Perched on the counter, Garfield began warming up. "Baima," he called in Baima's direction. "Tell me I look handsome."

Baima blinked. "You are… handsome, my king."

Garfield preened. "Good. Carry on."

Then, on a whim, he decided to sing. He hummed the brassy, swaggering tune you'd expect from a movie hero… the sort of song that makes one feel like strolling into battle while dancing.

His body moved before his brain could stop it, a strange, bouncy choreography of half-meow, half-lyric nonsense.

"Hey—hey—what's with your head—meow—hey—meow—" he improvised, flashing broken English and odd mews between phrases. The rhythm was infectious.

Baima frowned and scratched her head. "Has Master Garfield taken something? He's acting… odd. Saying things I don't understand."

Her English was serviceable, but Garfield's new voice warped words into strange syllables. Worried he was ill or bewitched, Baima extended her hands and cast a quick detection charm.

A rippling, golden shield scanned Garfield from head to tail.

Nothing abnormal returned.

Relieved but still puzzled, she asked, "Lord Garfield, are you certain you're all right? Should we go to Kamar-Taj and have Master check you?"

Garfield waved a dismissive paw. "No need. Listen."

He dragged Baima into his private dimensional pocket, a small, safe space he used for practice and the two of them danced the tune together, two ridiculous figures illuminated by their own ridiculousness.

The Ancient One, quietly observing Garfield from the astral plane, rubbed her smooth bald head with deep concern.

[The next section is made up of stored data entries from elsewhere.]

-- ==== Sys2Proof/Laws/Pyr.lean ====
section
/-! SUPPORT. The loops of the stream commands (R202 to R232): what each part can change, that the inserts
raise nothing, and which errors are left. -/

namespace Sys2Proof.Machine

/-! ### What a part of a stream command can do -/

/-- Everything a part of a stream command changes, and how: `OUT` and `UNIT` grow at their ends, the
transition points and the dictionary change, the dictionary keeps its invariants. -/
structure Grows (s t : State) : Prop where
  frame : t = { s with
    outb := t.outb, outLen := t.outLen, unit := t.unit, unitLen := t.unitLen
    pyrT12 := t.pyrT12, pyrT16 := t.pyrT16, dict := t.dict }
  dsel : t.dict.dsel = s.dict.dsel
  outLe : s.outLen ≤ t.outLen
  unitLe : s.unitLen ≤ t.unitLen
  outAbove : ∀ a, t.outLen ≤ a → bufRead t.outb a = bufRead s.outb a
  unitKept : ∀ k, k < s.unitLen → wordRead t.unit k = wordRead s.unit k
  unitAbove : ∀ k, t.unitLen ≤ k → wordRead t.unit k = wordRead s.unit k
  outSorted : cellsSorted s.outb.cells = true → cellsSorted t.outb.cells = true
  unitSorted : cellsSorted s.unit.cells = true → cellsSorted t.unit.cells = true
  outBelow : ∀ n, t.outLen ≤ n → cellsBelow n s.outb.cells = true → cellsBelow n t.outb.cells = true
  unitBelow : ∀ n, t.unitLen ≤ n → cellsBelow n s.unit.cells = true → cellsBelow n t.unit.cells = true
  dictKept : dictWf s.cfg.cap s.dict = true → 0 < s.cfg.cap →
    dictWf s.cfg.cap t.dict = true ∧ s.dict.count ≤ t.dict.count

theorem Grows.refl (s : State) : Grows s s where
  frame := rfl
  dsel := rfl
  outLe := le_refl _
  unitLe := le_refl _
  outAbove := fun _ _ => rfl
  unitKept := fun _ _ => rfl
  unitAbove := fun _ _ => rfl
  outSorted := fun h => h
  unitSorted := fun h => h
  outBelow := fun _ _ h => h
  unitBelow := fun _ _ h => h
  dictKept := fun h _ => ⟨h, le_refl _⟩

theorem Grows.cfg {s t : State} (h : Grows s t) : t.cfg = s.cfg := by rw [h.frame]
theorem Grows.inb {s t : State} (h : Grows s t) : t.inb = s.inb := by rw [h.frame]
theorem Grows.inLen {s t : State} (h : Grows s t) : t.inLen = s.inLen := by rw [h.frame]

theorem Grows.trans {s t u : State} (h : Grows s t) (g : Grows t u) : Grows s u where
  frame := by rw [g.frame, h.frame]
  dsel := g.dsel.trans h.dsel
  outLe := le_trans h.outLe g.outLe
  unitLe := le_trans h.unitLe g.unitLe
  outAbove := fun a ha => (g.outAbove a ha).trans (h.outAbove a (le_trans g.outLe ha))
  unitKept := fun k hk => (g.unitKept k (lt_of_lt_of_le hk h.unitLe)).trans (h.unitKept k hk)
  unitAbove := fun k hk => (g.unitAbove k hk).trans (h.unitAbove k (le_trans g.unitLe hk))
  outSorted := fun x => g.outSorted (h.outSorted x)
  unitSorted := fun x => g.unitSorted (h.unitSorted x)
  outBelow := fun n hn x => g.outBelow n hn (h.outBelow n (le_trans g.outLe hn) x)
  unitBelow := fun n hn x => g.unitBelow n hn (h.unitBelow n (le_trans g.unitLe hn) x)
  dictKept := fun x hc => by
    obtain ⟨a, b⟩ := h.dictKept x hc
    have e := h.cfg
    have := g.dictKept (by rw [e]; exact a) (by rw [e]; exact hc)
    rw [e] at this
    exact ⟨this.1, le_trans b this.2⟩

/-- A part that changes the dictionary alone. -/
theorem Grows.ofDict {s : State} {d : Dict} (h1 : d.dsel = s.dict.dsel)
    (h2 : dictWf s.cfg.cap s.dict = true → 0 < s.cfg.cap → dictWf s.cfg.cap d = true ∧ s.dict.count ≤ d.count) :
    Grows s { s with dict := d } where
  frame := rfl
  dsel := h1
  outLe := le_refl _
  unitLe := le_refl _
  outAbove := fun _ _ => rfl
  unitKept := fun _ _ => rfl
  unitAbove := fun _ _ => rfl
  outSorted := fun h => h
  unitSorted := fun h => h
  outBelow := fun _ _ h => h
  unitBelow := fun _ _ h => h
  dictKept := h2

/-- The bytes of `OUT` written so far stay. -/
def OutKept (s t : State) : Prop := ∀ a, a < s.outLen → bufRead t.outb a = bufRead s.outb a

theorem OutKept.refl (s : State) : OutKept s s := fun _ _ => rfl
theorem OutKept.trans {s t u : State} (h : OutKept s t) (hle : s.outLen ≤ t.outLen) (g : OutKept t u) : OutKept s u :=
  fun a ha => (g a (lt_of_lt_of_le ha hle)).trans (h a ha)

theorem appended_grows (l : List Byte) (s : State) : Grows s (appended l s) where
  frame := rfl
  dsel := rfl
  outLe := by rw [appended_outLen]; omega
  unitLe := le_refl _
  outAbove := fun a ha => bufRead_storeAll_above _ _ _ ha
  unitKept := fun _ _ => rfl
  unitAbove := fun _ _ => rfl
  outSorted := fun h => storeAll_sorted _ _ h
  unitSorted := fun h => h
  outBelow := fun n hn h => storeAll_below h hn
  unitBelow := fun _ _ h => h
  dictKept := fun h _ => ⟨h, le_refl _⟩

theorem appended_kept (l : List Byte) (s : State) : OutKept s (appended l s) :=
  fun _ ha => bufRead_storeAll_below _ _ _ ha

theorem startUnit_eq (s : State) : (startUnit s).1 = { s with pyrT12 := (startUnit s).1.pyrT12, pyrT16 := (startUnit s).1.pyrT16 } := by
  unfold startUnit
  simp only
  split_ifs <;> rfl

@[simp] theorem startUnit_width (s : State) : (startUnit s).2 = widthNow s := rfl

theorem startUnit_grows (s : State) : Grows s (startUnit s).1 := by
  rw [startUnit_eq]
  exact { Grows.refl s with frame := rfl }

theorem recordUnit_grows (u : PyrUnit) (s : State) : Grows s (recordUnit u s) where
  frame := rfl
  dsel := rfl
  outLe := le_refl _
  unitLe := by rw [recordUnit_unitLen]; omega
  outAbove := fun _ _ => rfl
  unitKept := fun k hk => wordRead_wordWrite_other _ _ (by omega)
  unitAbove := fun k hk => by
    rw [recordUnit_unitLen] at hk
    exact wordRead_wordWrite_other _ _ (by omega)
  outSorted := fun h => h
  unitSorted := fun h => wordWrite_sorted _ _ h
  outBelow := fun _ _ h => h
  unitBelow := fun n hn h => by
    rw [recordUnit_unitLen] at hn
    exact cellSet_below _ h (by omega)
  dictKept := fun h _ => ⟨h, le_refl _⟩

theorem findAt_grows (off : Nat) (s : State) : Grows s (findAt off s).1 := by
  obtain ⟨h1, h2, h3, h4⟩ := findAt_frame off s
  rw [h1]
  exact Grows.ofDict h2 fun h _ => ⟨h4 h, le_of_eq h3.symm⟩

theorem dataLen_dict {s : State} {d : Dict} (h : d.dsel = s.dict.dsel) : dataLen { s with dict := d } = dataLen s := by
  simp only [dataLen, h]

theorem dataBuf_dict {s : State} {d : Dict} (h : d.dsel = s.dict.dsel) : dataBuf { s with dict := d } = dataBuf s := by
  simp only [dataBuf, h]

/-- An insert whose operands are in range (R166) completes. -/
theorem insertAt_grows {off len : Nat} {s : State} (h1 : off < dataLen s) (h2 : len ≠ 0) :
    ∃ d i, insertAt off len s = .ok ({ s with dict := d }, i) ∧ d.dsel = s.dict.dsel ∧ Grows s { s with dict := d } := by
  obtain ⟨d, i, h⟩ := insertAt_completes h1 h2
  obtain ⟨_, g2, g3⟩ := insertAt_ok h
  exact ⟨d, i, h, g2, Grows.ofDict g2 g3⟩

/-- The inserts after a match (R202, R212) raise nothing when they lie in the data. -/
theorem insertSuffixes_grows {pos len : Nat} (n : Nat) {k : Nat} {s : State}
    (h : ∀ j, k ≤ j → j < k + n → pos - j < dataLen s ∧ len + j ≠ 0) :
    ∃ d, insertSuffixes pos len k n s = .ok { s with dict := d } ∧ d.dsel = s.dict.dsel ∧ Grows s { s with dict := d } := by
  induction n generalizing k s with
  | zero => exact ⟨s.dict, rfl, rfl, Grows.refl s⟩
  | succ n ih =>
    obtain ⟨d, i, h1, h2, h3⟩ := insertAt_grows (h k (le_refl _) (by omega)).1 (h k (le_refl _) (by omega)).2
    obtain ⟨d', g1, g2, g3⟩ := ih (s := { s with dict := d }) (k := k + 1) fun j a b => by
      rw [dataLen_dict h2]; exact h j (by omega) (by omega)
    exact ⟨d', by rw [insertSuffixes, h1, Res.bind_ok]; exact g1, g2.trans h2, h3.trans g3⟩

/-- The insert of a literal run (R202, R211). -/
theorem insertRun_grows {pos lit : Nat} {s : State} (h : pos - lit < dataLen s) :
    ∃ d, insertRun pos lit s = .ok { s with dict := d } ∧ d.dsel = s.dict.dsel ∧ Grows s { s with dict := d } := by
  unfold insertRun
  split_ifs with h0
  · obtain ⟨d, i, h1, h2, h3⟩ := insertAt_grows h (Nat.succ_ne_zero lit)
    exact ⟨d, by rw [h1]; rfl, h2, h3⟩
  · exact ⟨s.dict, rfl, rfl, Grows.refl s⟩

/-! ### Pass 1 -/

/-- `Pass1` completes always, touches neither `OUT` nor `IN`, and records at most one unit for each byte
left (R201, R202). -/
theorem pass1_spec (fuel : Nat) {pos lit : Nat} {s : State} (hd : s.dict.dsel = .inSpace)
    (hw : dictWf s.cfg.cap s.dict = true) (hc : 0 < s.cfg.cap) :
    ∃ t, pass1 fuel pos lit s = .ok t ∧ Grows s t ∧ t.outb = s.outb ∧ t.outLen = s.outLen ∧
      t.unitLen ≤ s.unitLen + (s.inLen - pos) := by
  induction fuel generalizing pos lit s with
  | zero => exact ⟨s, rfl, Grows.refl s, rfl, rfl, by omega⟩
  | succ fuel ih =>
    rw [pass1]
    by_cases hend : s.inLen ≤ pos
    · rw [if_pos hend]
      exact ⟨s, rfl, Grows.refl s, rfl, rfl, by omega⟩
    · rw [if_neg hend]
      have g1 := startUnit_grows s
      have e1 := startUnit_eq s
      generalize hs1 : (startUnit s).1 = s1 at g1 e1
      have hsu : startUnit s = (s1, (startUnit s).2) := by rw [← hs1]
      rw [hsu]
      simp only
      have g2 := findAt_grows pos s1
      obtain ⟨f1, f2, f3, f4⟩ := findAt_frame pos s1
      rcases hf : findAt pos s1 with ⟨s2, m⟩
      rw [hf] at g2 f1 f2 f3
      simp only at g2 f1 f2 f3
      have g12 := g1.trans g2
      have hin : s2.dict.dsel = .inSpace := by rw [g12.dsel, hd]
      have hdl : dataLen s2 = s.inLen := by simp only [dataLen, hin]; exact g12.inLen
      have hul : s2.unitLen = s.unitLen := by rw [f1, e1]
      have hob : s2.outb = s.outb := by rw [f1, e1]
      have hol : s2.outLen = s.outLen := by rw [f1, e1]
      cases m with
      | none =>
        simp only
        obtain ⟨d, i1, i2, i3⟩ := insertRun_grows (pos := pos) (lit := lit) (s := s2) (by omega)
        rw [i1, Res.bind_ok]
        have g4 := recordUnit_grows (litUnit (bufRead s2.inb pos)) { s2 with dict := d }
        have g := (g12.trans i3).trans g4
        obtain ⟨t, t1, t2, t3, t4, t5⟩ := ih (pos := pos + 1) (lit := lit + 1)
          (s := recordUnit (litUnit (bufRead s2.inb pos)) { s2 with dict := d })
          (by rw [recordUnit_dict]; exact i2.trans hin)
          (by have := (g.dictKept hw hc).1; rw [g.cfg]; exact this) (by rw [g.cfg]; exact hc)
        refine ⟨t, t1, g.trans t2, by rw [t3]; exact hob, by rw [t4]; exact hol, ?_⟩
        rw [g.inLen, recordUnit_unitLen] at t5
        simp only at t5
        omega
      | some q =>
        obtain ⟨i, len⟩ := q
        simp only
        have hwf1 : trieWf s1.dict.roots = true := by
          have := (g1.dictKept hw hc).1
          exact ((dictWf_iff _ _).1 this).1
        obtain ⟨_, u, _, hu1, hu2, _, _⟩ := findAt_some hwf1 hf
        have hlen : len ≠ 0 := by rw [← hu2]; simpa using hu1
        have g4 := recordUnit_grows (tokUnit i (startUnit s).2) s2
        obtain ⟨d, i1, i2, i3⟩ := insertSuffixes_grows (pos := pos) (len := len) lit (k := 1)
          (s := recordUnit (tokUnit i (startUnit s).2) s2) fun j a b => by
            have : dataLen (recordUnit (tokUnit i (startUnit s).2) s2) = dataLen s2 := rfl
            rw [this, hdl]; omega
        rw [i1, Res.bind_ok]
        have g := (g12.trans g4).trans i3
        obtain ⟨t, t1, t2, t3, t4, t5⟩ := ih (pos := pos + len) (lit := 0)
          (s := { recordUnit (tokUnit i (startUnit s).2) s2 with dict := d }) (i2.trans hin)
          (by have := (g.dictKept hw hc).1; rw [g.cfg]; exact this) (by rw [g.cfg]; exact hc)
        refine ⟨t, t1, g.trans t2, by rw [t3]; exact hob, by rw [t4]; exact hol, ?_⟩
        rw [g.inLen] at t5
        have : ({ recordUnit (tokUnit i (startUnit s).2) s2 with dict := d } : State).unitLen = s2.unitLen + 1 := rfl
        rw [this] at t5
        omega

"…What on Earth is my foolish apprentice doing?"

"And Baima too… did they both overdose on enlightenment or did I mix the wrong tea this morning?"

Meanwhile, in Asgard, the Rainbow Bridge hummed to life. Heimdall stood at his post, Odin's command echoing in his mind.

"Keep an eye on the orange cat."

Heimdall narrowed his golden eyes as he observed Garfield's antics from across the realms.

"…Should I report this?" He wondered aloud.

"Is it possible, just possible… that this creature isn't dangerous… just insane?"

He considered it very seriously.

"Should I tell Odin the cat is mentally unstable and requires divine medical intervention?"

Heimdall sighed, shoulders drooping under the weight of cosmic responsibility.